Tahiel Jimenez Medina (he, him his; they, them, theirs) is a Colombian first-generation immigrant director. He tells stories in dedication to migrant mamas. His films about immigrant and Colombian culture are catalysts for decolonization, remembering and healing ancestral wounds, infusing themes of survival, memory and dreams with hauntingly evocative imagery. Medina has presented his films at national and international film festivals—and in local parking lots—for his community to gather and dream of new worlds. His recent awards include Twin Cities Public Television’s 2020 Project, The Next Step Grant, the Minnesota State Arts Board Artist Initiative Grant, and Saint Paul Neighborhood Network’s New Angle Fellowship.
Project Statement
My Mama Can’t Swim is a short narrative film about the fragile and inseparable spiritual bond between an immigrant mother and her son. The film moves between memories that scarred their relationship and a magical pond where they hold one another’s vulnerable hearts afloat.
Photo by Tinker Yan.
Shen Xin (she, her, hers; they, them, theirs) creates moving image installations and performances that empower alternative histories, relations and potentials between individuals and nation-states. They seek to create affirmative spaces of belonging that embrace polyphonic narratives and identities. Shen Xin’s most recent solo presentations include Swiss Institute, New York (forthcoming 2022) and Brine Lake (A New Body) (Walker Art Center, 2021). Their recent group exhibitions include Language is a River (Monash University Museum of Art (MUMA), Melbourne, 2021), Minds Rising, Spirits Tuning (Gwangju Biennale, 2021), Sigg Prize (M+ Museum, Hong Kong, 2019), and Songs for Sabotage (New Museum Triennial, New York, 2018). They received the BALTIC Artists’ Award (2017) and the Rijksakademie residency in Amsterdam (2018-19).
Project Statement
A relational film, Solar Wheels of the Steppes (working title), presents a science fiction narrative of wild horses in North America/Turtle Island and Xinjiang, China. The horses’ relationships with technologies, ecosystems, humans, and land reveal sustainable interrelationships between culture and ecology across geography.
Photo by Erin Gleeson.
Rhiana Yazzie (she, her, hers) is a director, filmmaker, and the Artistic Director of New Native Theatre. Her first feature film, A Winter Love (writer/director/producer/actor), will premiere at festivals in 2021/22. Yazzie is a 2021 Lanford Wilson and 2020 Steinberg Award-winning playwright. She was a 2018 Bush Foundation Leadership Fellow and was recognized with a 2017 Sally Ordway Award for Vision. A Navajo Nation citizen, her work has been presented from Alaska to Mexico, including Carnegie Hall’s collaboration with American Indian Community House and The Eagle Project. She is a graduate of the University of Southern California’s Masters of Professional Writing, where she produced events featuring Stephen Hawking, Madeleine Albright, Paula Vogel, Herbie Hancock, and Spalding Gray.
Project Statement
Grant funds will begin the production process of Yazzie’s second feature film, Wounspe Wankatya: A College Education. Co-adapted from a play of the same name by Alex Hesbrook Ramier, it is the story of two Lakota women, Tiffany and Tashina, the only two from their reservation high school to make it into college. Tiffany is a math and physics genius who sabotages her gifts by partying too much, while Tashina is indigi-genius at being true to her Lakota traditions when she isn’t suffering from depression. To get an education, they embark on the creation of a sacred dress that will bring the enlightenment they need to get through school.

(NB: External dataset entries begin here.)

-- ==== Sys2Proof/Machine/Sequencer.lean ====
section
/-!
DEFINITION. Clear, home and setup (44_clear_home_setup.md R140 to R142).
-/

namespace Sys2Proof.Machine

/-- The body of CLEAR (R140); SETUP step 6 runs it too. -/
def State.clearDisplay (s : State) : State := (s.command opcClear).emit [.wait tSlow]

/-- The body of HOME (R141); SETUP step 7 runs it too. -/
def State.returnHome (s : State) : State := (s.command opcHome).emit [.wait tSlow]

/-- CLEAR (R140). -/
def execClear (s : State) : Result := s.accepted s.gateReady (.next (s.clearDisplay.finish none))

/-- HOME (R141). -/
def execHome (s : State) : Result := s.accepted s.gateReady (.next (s.returnHome.finish none))

/-- SETUP steps 1 and 2 (R142): configure the three pins, then drive the idle bus state, each in the order SEL, CLK, DAT
(decision D9, log 20). -/
def pinSetup : List Event :=
  [.mode .sel, .mode .clk, .mode .dat, .drive .sel true, .drive .clk true, .drive .dat false]

/-- The body of SETUP (R142): the eight steps in their fixed order. The sub-operations run in place and their V1 check
is not applied (90_conflicts.md C7). -/
def State.setupSteps (s : State) : State :=
  let s2 := (s.emit pinSetup).setInit .initializing
  let s3 := s2.emit [.wait tPower]
  let s4 := s3.functionSet (s3.cfg.fsDefault.setWidth 8)
  let s5 := s4.toggle .d true
  let s6 := s5.clearDisplay
  let s7 := s6.returnHome
  let s8 := s7.entryMode (emIncrement ||| emShiftLeft)
  s8.setInit .ready

/-- SETUP (R142). -/
def execSetup (s : State) : Result := s.accepted s.gateSetup (.next (s.setupSteps.finish none))

end Sys2Proof.Machine
end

Eleven applications were submitted in this first round of the artist development program. Four grants of $7,000 each were authorized to:
Liberian-American filmmaker Raven Johnson’s (she/her/hers) work deals with the realities of Black experiences in White spaces. Originally from Minnesota, she graduated with her MFA from NYU’s Tisch Graduate Film program and was recently named filmmaker-in-residence at Augsburg University in Minneapolis. Johnson is a 2021 Jerome Emerging Artist-in-Residence at the Anderson Center at Tower View and was recipient of the 2019 Cannes Film Festival’s Cinéfondation Residence in Paris. In 2017, Johnson was named one of AT&T’s Emerging Filmmakers for her short film, TWEEN. She is currently developing her first feature film, Ruby: Portrait of a Black Teen in an American Suburb (working title).
Project Statement
Ruby: Portrait of a Black Teen in an American Suburb (working title) is a coming-of-age tale about Ruby, a 16-year-old, second-generation Liberian immigrant living in a predominately white suburb outside of Minneapolis. Set in the summer of 2020 during the racial justice protest over the murder of George Floyd and at the height of Covid-19 pandemic, Ruby must deal with her immigrant parents’ impending divorce and the breakup with her closest friend.
Photo by Raven Jackson.
Atlas O. Phoenix (they/them/theirs) is a director, writer, producer, actor, and editor. “At this point in my filmmaking journey, as I embrace becoming trans-masculine, at 50, I want to create films that not only explore the darkness of the soul; I want to examine its flight to the light.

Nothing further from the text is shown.